How the media perpetuates racial stereotypes | #VesterFlanagan | #MSM & #Racism on Blog#42

The road to hell is paved with incomplete bits of information… This Talking Points Memo piece was curated from a much longer, more comprehensive Guardian, US piece published earlier in the day.

We know who committed this killing. We know it was live, on TV. We also know that the assailant was a former employee who was fired after having workplace disputes as well as workplace grievances.

We know Vester Flanagan was a Black man.

We know that a common racial stereotype is to portray Black men as using abusive language or tone, and displaying threatening body language.

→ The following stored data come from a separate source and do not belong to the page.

@[simp] theorem State.throttleBoth_key : (s.throttleBoth).key = s.key := by rw [throttleBoth_onlyDict s]
@[simp] theorem State.throttleBoth_sup : (s.throttleBoth).sup = s.sup := by rw [throttleBoth_onlyDict s]
@[simp] theorem State.throttleBoth_half0 : (s.throttleBoth).half0 = s.half0 := by rw [throttleBoth_onlyDict s]
@[simp] theorem State.throttleBoth_half1 : (s.throttleBoth).half1 = s.half1 := by rw [throttleBoth_onlyDict s]
@[simp] theorem State.throttleBoth_port : (s.throttleBoth).port = s.port := by rw [throttleBoth_onlyDict s]
@[simp] theorem State.throttleBoth_svc : (s.throttleBoth).svc = s.svc := by rw [throttleBoth_onlyDict s]
@[simp] theorem State.throttleBoth_ctxs : (s.throttleBoth).ctxs = s.ctxs := by rw [throttleBoth_onlyDict s]
@[simp] theorem State.throttleBoth_tiles : (s.throttleBoth).tiles = s.tiles := by rw [throttleBoth_onlyDict s]
@[simp] theorem State.throttleBoth_fabric : (s.throttleBoth).fabric = s.fabric := by rw [throttleBoth_onlyDict s]
@[simp] theorem State.throttleBoth_spokes : (s.throttleBoth).spokes = s.spokes := by rw [throttleBoth_onlyDict s]
@[simp] theorem State.throttleBoth_lanes : (s.throttleBoth).lanes = s.lanes := by rw [throttleBoth_onlyDict s]
@[simp] theorem State.throttleBoth_slotBufs : (s.throttleBoth).slotBufs = s.slotBufs := by rw [throttleBoth_onlyDict s]
@[simp] theorem State.throttleBoth_arbs : (s.throttleBoth).arbs = s.arbs := by rw [throttleBoth_onlyDict s]
@[simp] theorem State.throttleBoth_mortar : (s.throttleBoth).mortar = s.mortar := by rw [throttleBoth_onlyDict s]
@[simp] theorem State.throttleBoth_sec : (s.throttleBoth).sec = s.sec := by rw [throttleBoth_onlyDict s]
@[simp] theorem State.throttleBoth_seqs : (s.throttleBoth).seqs = s.seqs := by rw [throttleBoth_onlyDict s]
@[simp] theorem State.throttleBoth_cper : (s.throttleBoth).cper = s.cper := by rw [throttleBoth_onlyDict s]
@[simp] theorem State.throttleBoth_trace : (s.throttleBoth).trace = s.trace := by rw [throttleBoth_onlyDict s]
@[simp] theorem State.throttleBoth_capture0 : (s.throttleBoth).capture0 = s.capture0 := by rw [throttleBoth_onlyDict s]
@[simp] theorem State.throttleBoth_capture1 : (s.throttleBoth).capture1 = s.capture1 := by rw [throttleBoth_onlyDict s]
@[simp] theorem State.throttleBoth_hbm0 : (s.throttleBoth).hbm0 = s.hbm0 := by rw [throttleBoth_onlyDict s]
@[simp] theorem State.throttleBoth_hbm1 : (s.throttleBoth).hbm1 = s.hbm1 := by rw [throttleBoth_onlyDict s]
@[simp] theorem State.throttleBoth_unsent : (s.throttleBoth).unsent = s.unsent := by rw [throttleBoth_onlyDict s]
@[simp] theorem State.throttleBoth_out : (s.throttleBoth).out = s.out := by rw [throttleBoth_onlyDict s]
@[simp] theorem State.throttleBoth_free : (s.throttleBoth).free = s.free := by rw [throttleBoth_onlyDict s]
@[simp] theorem State.throttleBoth_pending : (s.throttleBoth).pending = s.pending := by rw [throttleBoth_onlyDict s]

@[simp] theorem State.senseInput_key {mv : Nat} : (s.senseInput mv).key = s.key := by rw [senseInput_onlyDict s mv]
@[simp] theorem State.senseInput_sup {mv : Nat} : (s.senseInput mv).sup = s.sup := by rw [senseInput_onlyDict s mv]
@[simp] theorem State.senseInput_half0 {mv : Nat} : (s.senseInput mv).half0 = s.half0 := by rw [senseInput_onlyDict s mv]
@[simp] theorem State.senseInput_half1 {mv : Nat} : (s.senseInput mv).half1 = s.half1 := by rw [senseInput_onlyDict s mv]
@[simp] theorem State.senseInput_port {mv : Nat} : (s.senseInput mv).port = s.port := by rw [senseInput_onlyDict s mv]
@[simp] theorem State.senseInput_svc {mv : Nat} : (s.senseInput mv).svc = s.svc := by rw [senseInput_onlyDict s mv]
@[simp] theorem State.senseInput_ctxs {mv : Nat} : (s.senseInput mv).ctxs = s.ctxs := by rw [senseInput_onlyDict s mv]
@[simp] theorem State.senseInput_tiles {mv : Nat} : (s.senseInput mv).tiles = s.tiles := by rw [senseInput_onlyDict s mv]
@[simp] theorem State.senseInput_fabric {mv : Nat} : (s.senseInput mv).fabric = s.fabric := by rw [senseInput_onlyDict s mv]
@[simp] theorem State.senseInput_spokes {mv : Nat} : (s.senseInput mv).spokes = s.spokes := by rw [senseInput_onlyDict s mv]
@[simp] theorem State.senseInput_lanes {mv : Nat} : (s.senseInput mv).lanes = s.lanes := by rw [senseInput_onlyDict s mv]
@[simp] theorem State.senseInput_slotBufs {mv : Nat} : (s.senseInput mv).slotBufs = s.slotBufs := by rw [senseInput_onlyDict s mv]
@[simp] theorem State.senseInput_arbs {mv : Nat} : (s.senseInput mv).arbs = s.arbs := by rw [senseInput_onlyDict s mv]
@[simp] theorem State.senseInput_mortar {mv : Nat} : (s.senseInput mv).mortar = s.mortar := by rw [senseInput_onlyDict s mv]
@[simp] theorem State.senseInput_sec {mv : Nat} : (s.senseInput mv).sec = s.sec := by rw [senseInput_onlyDict s mv]
@[simp] theorem State.senseInput_seqs {mv : Nat} : (s.senseInput mv).seqs = s.seqs := by rw [senseInput_onlyDict s mv]
@[simp] theorem State.senseInput_cper {mv : Nat} : (s.senseInput mv).cper = s.cper := by rw [senseInput_onlyDict s mv]
@[simp] theorem State.senseInput_trace {mv : Nat} : (s.senseInput mv).trace = s.trace := by rw [senseInput_onlyDict s mv]
@[simp] theorem State.senseInput_capture0 {mv : Nat} : (s.senseInput mv).capture0 = s.capture0 := by rw [senseInput_onlyDict s mv]
@[simp] theorem State.senseInput_capture1 {mv : Nat} : (s.senseInput mv).capture1 = s.capture1 := by rw [senseInput_onlyDict s mv]
@[simp] theorem State.senseInput_hbm0 {mv : Nat} : (s.senseInput mv).hbm0 = s.hbm0 := by rw [senseInput_onlyDict s mv]
@[simp] theorem State.senseInput_hbm1 {mv : Nat} : (s.senseInput mv).hbm1 = s.hbm1 := by rw [senseInput_onlyDict s mv]
@[simp] theorem State.senseInput_unsent {mv : Nat} : (s.senseInput mv).unsent = s.unsent := by rw [senseInput_onlyDict s mv]
@[simp] theorem State.senseInput_out {mv : Nat} : (s.senseInput mv).out = s.out := by rw [senseInput_onlyDict s mv]
@[simp] theorem State.senseInput_free {mv : Nat} : (s.senseInput mv).free = s.free := by rw [senseInput_onlyDict s mv]
@[simp] theorem State.senseInput_pending {mv : Nat} : (s.senseInput mv).pending = s.pending := by rw [senseInput_onlyDict s mv]

@[simp] theorem State.startRecord_key {a b c d : Nat} : (s.startRecord a b c d).key = s.key := by rw [startRecord_onlyDict s a b c d]
@[simp] theorem State.startRecord_sup {a b c d : Nat} : (s.startRecord a b c d).sup = s.sup := by rw [startRecord_onlyDict s a b c d]
@[simp] theorem State.startRecord_half0 {a b c d : Nat} : (s.startRecord a b c d).half0 = s.half0 := by rw [startRecord_onlyDict s a b c d]
@[simp] theorem State.startRecord_half1 {a b c d : Nat} : (s.startRecord a b c d).half1 = s.half1 := by rw [startRecord_onlyDict s a b c d]
@[simp] theorem State.startRecord_port {a b c d : Nat} : (s.startRecord a b c d).port = s.port := by rw [startRecord_onlyDict s a b c d]
@[simp] theorem State.startRecord_svc {a b c d : Nat} : (s.startRecord a b c d).svc = s.svc := by rw [startRecord_onlyDict s a b c d]
@[simp] theorem State.startRecord_ctxs {a b c d : Nat} : (s.startRecord a b c d).ctxs = s.ctxs := by rw [startRecord_onlyDict s a b c d]
@[simp] theorem State.startRecord_tiles {a b c d : Nat} : (s.startRecord a b c d).tiles = s.tiles := by rw [startRecord_onlyDict s a b c d]
@[simp] theorem State.startRecord_fabric {a b c d : Nat} : (s.startRecord a b c d).fabric = s.fabric := by rw [startRecord_onlyDict s a b c d]
@[simp] theorem State.startRecord_spokes {a b c d : Nat} : (s.startRecord a b c d).spokes = s.spokes := by rw [startRecord_onlyDict s a b c d]
@[simp] theorem State.startRecord_lanes {a b c d : Nat} : (s.startRecord a b c d).lanes = s.lanes := by rw [startRecord_onlyDict s a b c d]
@[simp] theorem State.startRecord_slotBufs {a b c d : Nat} : (s.startRecord a b c d).slotBufs = s.slotBufs := by rw [startRecord_onlyDict s a b c d]
@[simp] theorem State.startRecord_arbs {a b c d : Nat} : (s.startRecord a b c d).arbs = s.arbs := by rw [startRecord_onlyDict s a b c d]
@[simp] theorem State.startRecord_mortar {a b c d : Nat} : (s.startRecord a b c d).mortar = s.mortar := by rw [startRecord_onlyDict s a b c d]
@[simp] theorem State.startRecord_sec {a b c d : Nat} : (s.startRecord a b c d).sec = s.sec := by rw [startRecord_onlyDict s a b c d]
@[simp] theorem State.startRecord_seqs {a b c d : Nat} : (s.startRecord a b c d).seqs = s.seqs := by rw [startRecord_onlyDict s a b c d]
@[simp] theorem State.startRecord_cper {a b c d : Nat} : (s.startRecord a b c d).cper = s.cper := by rw [startRecord_onlyDict s a b c d]
@[simp] theorem State.startRecord_trace {a b c d : Nat} : (s.startRecord a b c d).trace = s.trace := by rw [startRecord_onlyDict s a b c d]
@[simp] theorem State.startRecord_capture0 {a b c d : Nat} : (s.startRecord a b c d).capture0 = s.capture0 := by rw [startRecord_onlyDict s a b c d]
@[simp] theorem State.startRecord_capture1 {a b c d : Nat} : (s.startRecord a b c d).capture1 = s.capture1 := by rw [startRecord_onlyDict s a b c d]
@[simp] theorem State.startRecord_hbm0 {a b c d : Nat} : (s.startRecord a b c d).hbm0 = s.hbm0 := by rw [startRecord_onlyDict s a b c d]
@[simp] theorem State.startRecord_hbm1 {a b c d : Nat} : (s.startRecord a b c d).hbm1 = s.hbm1 := by rw [startRecord_onlyDict s a b c d]
@[simp] theorem State.startRecord_unsent {a b c d : Nat} : (s.startRecord a b c d).unsent = s.unsent := by rw [startRecord_onlyDict s a b c d]
@[simp] theorem State.startRecord_out {a b c d : Nat} : (s.startRecord a b c d).out = s.out := by rw [startRecord_onlyDict s a b c d]
@[simp] theorem State.startRecord_free {a b c d : Nat} : (s.startRecord a b c d).free = s.free := by rw [startRecord_onlyDict s a b c d]
@[simp] theorem State.startRecord_pending {a b c d : Nat} : (s.startRecord a b c d).pending = s.pending := by rw [startRecord_onlyDict s a b c d]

We know that police shoot Black men based on what they claim is a perceived threat from Black bodies. We’ve known all this for centuries. And yet we perpetuate it all the while we decry only parts of it. Why?

Why couldn’t Talking Points Memo’s reporter take another half hour to craft her own narrative, rather than just cherry-pick a few sentences that, coincidentally, happen to fit a stereotype that is killing Black men at the rate of 1200 or more by the end of this year. What was the point of this piece?

While murder is never an act that can be condoned, we do try to understand the confluence of circumstances that push murderers over the edge. Why was no indication given in this curated piece that there was another set of grievances to go along with accusations of improper behavior?

Why, at this very turbulent time in American racial and social justice, does a publication that is aligned with the Left not invest just a tad of editorial judiciousness before hitting the “publish” button?

While the Guardian piece could have used a bit more background information on racial subtext, it did contain some of Flanagan’s grievances and those provide some counter to the say-so of a group of white co-workers that this Black man was aggressive and threatening.

Have you ever worked with mercurial people? Have you ever had a difficult and abusive boss? Have you ever worked with someone, who because he isn’t from the same background as you, seems strange? Are you afraid of things you don’t know?

Is there no one at TPM who might have recognized this stereotyping and realized that this is precisely the kind of thing that perpetuates certain fears? It might have been nice to have someone apply the brakes on this one out of deference to those who live in today’s oppressive atmosphere.


Guardian: TV Gunman Was Ordered To Get Medical Help Or Lose Job After Complaints | TPM

In a station memo addressed to Bryce Williams – Flanagan’s on-air name – then-WDBJ news director Dan Dennison reprimanded Flanagan for using “harsh language” and “aggressive body language.” He also ordered Flanagan to follow through with the “mandatory referral” or lose his job.

2 thoughts on “How the media perpetuates racial stereotypes | #VesterFlanagan | #MSM & #Racism on Blog#42”

  1. Rima, do you always take the time to consider the “confluence of circumstances” when the culprit is white & the victim(s) black? Or was Dylan Roof, for example, simply a hateful white guy that hated black people?

    I read you enough such that I have a pretty good idea what your response would be, so please don’t bother.

    1. You seem to have trouble with both blunt and nuanced. Roof is a white supremacist. The people he sat with inside a church for an hour were always his target. That is the only confluence in that case. He hates Blacks more than any other group he considers less than human and a danger to his whiteness.